В кабинете стало душно, будто воздух отсюда кто-то откачал.
Горохов, как и положено руководителю, сообразил и выдал распоряжение:
— Так… Объявляем план «Перехват». Перекрываем все выезды — мосты, станцию, автовокзал, трассу на область, реку и причал — всё, что можно. Срочно. Алексей, поднимай личный состав, труби сбор.
— И отправь оперативников к дому Лазовских, — добавил я. — Вряд ли беглецы туда наведаются, но должно быть сделано на всякий случай.
— Есть! — Катков метнулся в дежурку. Я слышал, как его голос звенит в трубке — коротко, отрывисто: «Управление… Примите… КПЗ… Убийство сотрудника… Подтверждаю…»
Горохов только успел сделать спецоообщение в Москву, а Катков доложился в обком, когда в кабинет без стука ввалился взволнованный дежурный. Горохов скривился: вот сейчас совсем не до него.
Пока дежурный не проговорил:
— Из пожарной части позвонили, — сказал он. — Горит дом Лазовских.
Я замер, но только на секунду.
— Поехали, — скомандовал я и сам метнулся на выход.
Даже Никита Егорович подчинился и поспешил за мной.
Когда мы прибыли, дом уже полыхал. Постройка кирпичная, но изнутри вспыхнула как порох. Пламя хищно лизало стены и вырывалось из окон, оно гудело, как домна. Черный дым застилал округу — глаза слезились даже у нас, когда мы остановились в двух десятках метров.
Пожарные уже были на месте, суетились, растягивали рукава, перекрикиваясь сквозь гул огня. «ЗИЛ» плевался водой через лафетный ствол, но в этом пламени и дыму казалось — всё как мёртвому припарка. Огонь сжирал доски крыши, как саранча листву.
Сквозь грохот рушащихся балок я услышал, как кто-то из бойцов прокричал:
— Крыша пошла!
Гулко обвалились стропила, и в небо ударило пламя с синим языком — так горит краска и старая пропитка.
Мы стояли с Федей и Гороховым чуть в стороне, возле деревца, листву которого жар уже начал высушивать.
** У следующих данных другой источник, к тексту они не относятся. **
/-- Objects of chapter 14, part 2. -/
def objects14_1 : List ObjRow := [
  ⟨0x3C00, 1, 2, 1, 4, .int, .ro, 0, [], false⟩,  -- RejectedBundles
  ⟨0x3C00, 1, 3, 1, 4, .int, .ro, 0, [], false⟩,  -- AlreadyApplied
  ⟨0x3C00, 1, 4, 1, 2, .int, .ro, 0, [], false⟩,  -- LastBundleDetail
  ⟨0x3C00, 1, 5, 1, 2, .int, .ro, 0, [], false⟩,  -- VaultEntriesLive
  ⟨0x3C00, 1, 6, 1, 2, .int, .ro, 0, [], false⟩,  -- SlotsLive
  ⟨0x3C00, 1, 7, 1, 2, .int, .ro, 0, [], false⟩,  -- SlotsRevoked
  ⟨0x3C00, 1, 8, 1, 8, .int, .ro, 0, [], false⟩,  -- NewestSequence
  ⟨0x3C00, 1, 9, 1, 8, .int, .ro, 0, [], false⟩,  -- NewestInFlash
  ⟨0x3C00, 1, 10, 1, 4, .int, .ro, 0, [], false⟩,  -- SealsWritten
  ⟨0x3C00, 1, 11, 1, 4, .int, .ro, 0, [], false⟩,  -- SegmentsTotal
  ⟨0x3C00, 1, 12, 1, 4, .int, .ro, 0, [], false⟩,  -- SegmentsRetired
  ⟨0x3C00, 1, 13, 1, 4, .int, .ro, 0, [], false⟩,  -- MaxEraseCount
  ⟨0x3C00, 1, 14, 1, 1, .int, .ro, 0, [], false⟩,  -- EnduranceUsed
  ⟨0x3C00, 1, 15, 1, 4, .int, .ro, 0, [], false⟩,  -- UnreadOverwritten
  ⟨0x5000, 1, 1, 1, 8, .int, .rw, 0, [], false⟩,  -- Cursor
  ⟨0x5000, 1, 2, 1, 8, .int, .ro, 0, [], false⟩,  -- OldestPresent
  ⟨0x5001, 1, 0, 1, 4096, .domain, .ro, 0, [], false⟩,  -- Window
  ⟨0x5002, 1, 0, 1, 2, .int, .wo, 0, [(1, 4096)], true⟩,  -- Advance
  ⟨0x5003, 1, 0, 1, 144, .octets, .ro, 0, [], false⟩  -- LatestSeal
]

/-- Objects of chapter 15, part 1. -/
def objects15_0 : List ObjRow := [
  ⟨0x2D00, 1, 1, 1, 1, .int, .sealed, 0, [(0, 15)], false⟩,  -- TampEnable
  ⟨0x2D00, 1, 2, 1, 1, .int, .sealed, 0, [(0, 15)], false⟩,  -- TampPolarity
  ⟨0x2D00, 1, 3, 1, 1, .int, .sealed, 2, [(0, 15)], false⟩,  -- TampDebounce
  ⟨0x2D00, 1, 4, 1, 1, .int, .sealed, 0, [(0, 3)], false⟩,  -- MeshEnable
  ⟨0x2D00, 1, 5, 1, 1, .int, .sealed, 0xf, [(0, 15)], false⟩,  -- EnvEnable
  ⟨0x2D00, 1, 6, 1, 1, .bool, .sealed, 0, [(0, 1)], false⟩,  -- WakeOnTamper
  ⟨0x2D01, 1, 0, 1, 1, .int, .wo, 0, [(1, 1)], true⟩,  -- TamperClear
  ⟨0x2D10, 1, 0, 1, 16, .octets, .ro, 0, [], false⟩,  -- JackChallenge
  ⟨0x2D11, 1, 0, 1, 132, .octets, .wo, 0, [], true⟩,  -- JackResponse
  ⟨0x2D20, 1, 0, 1, 16, .octets, .rw, 0, [], false⟩,  -- JackMemoryRequest
  ⟨0x2D21, 1, 0, 1, 4096, .domain, .ro, 0, [], false⟩,  -- JackMemoryData
  ⟨0x2D22, 1, 0, 1, 1, .int, .rw, 0, [(0, 15)], false⟩,  -- MarionetteHalt
  ⟨0x2D23, 1, 0, 1, 4, .int, .rw, 0, [], false⟩,  -- TraceControl
  ⟨0x3D00, 1, 1, 1, 2, .int, .ro, 0, [], false⟩,  -- TamperCause
  ⟨0x3D00, 1, 2, 1, 1, .int, .ro, 0xff, [], false⟩,  -- TamperFirstCause
  ⟨0x3D00, 1, 3, 1, 8, .int, .ro, 0, [], false⟩,  -- TamperRtcTime
  ⟨0x3D00, 1, 4, 1, 2, .int, .ro, 0, [], false⟩,  -- TamperActive
  ⟨0x3D00, 1, 5, 1, 4, .int, .ro, 0, [], false⟩,  -- TamperEvents
  ⟨0x3D00, 1, 6, 1, 1, .int, .ro, 0, [], false⟩,  -- JackState
  ⟨0x3D00, 1, 7, 1, 1, .int, .ro, 0, [], false⟩  -- JackOpenings
]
— Что думаете? — спросил он, тяжело дыша и вытирая лоб платком.
— А что тут думать. Игорь узнал, что отец его сдал, — сказал Федя. — Вернулся. Убил родителей. Дом поджёг. Чтобы следов не осталось.
Я смотрел на огонь и не отвечал. Что-то в этом всём не вязалось. Слишком… подчёркнуто. Слишком «по схеме». Не такой простой этот городишко оказался. Не такая простая семейка Лазовских. И высшие чины города в чем-то замешаны — уверен, что это они подослали Беспалова меня убивать.
— Нужно разгрести завалы, когда потушим, — проговорил я. — Нужны бульдозеры. Если разобрать кирпич…
— Андрей Григорьевич, — проговорил Горохов. — А какой смысл? В таком пекле… если там и были тела… От них не останется ничего. Ни зуба, ни косточки. Пыль да пепел.
Я медленно покачал головой, не отрывая взгляда от обугленного кирпичного остова, похожего на черный скелет гигантского монстра.
— Нет, Никита Егорович, — тихо сказал я. — Здесь что-то не так. Всё слишком гладко. Слишком… удобно. Мы будем разгребать завалы. Как только остынет кирпич — пригоним технику.
— Думаешь, есть что копать?
— Чувствую, — сказал я.
Пожар постепенно затухал. Над руинами, в которые превратился дом Лазовских, ещё тянулся сизый дым — густой, едкий, с запахом горелого лака, старой мебели и чего-то мертвого. Слишком много было мебели внутри, да еще и деревянная отделка.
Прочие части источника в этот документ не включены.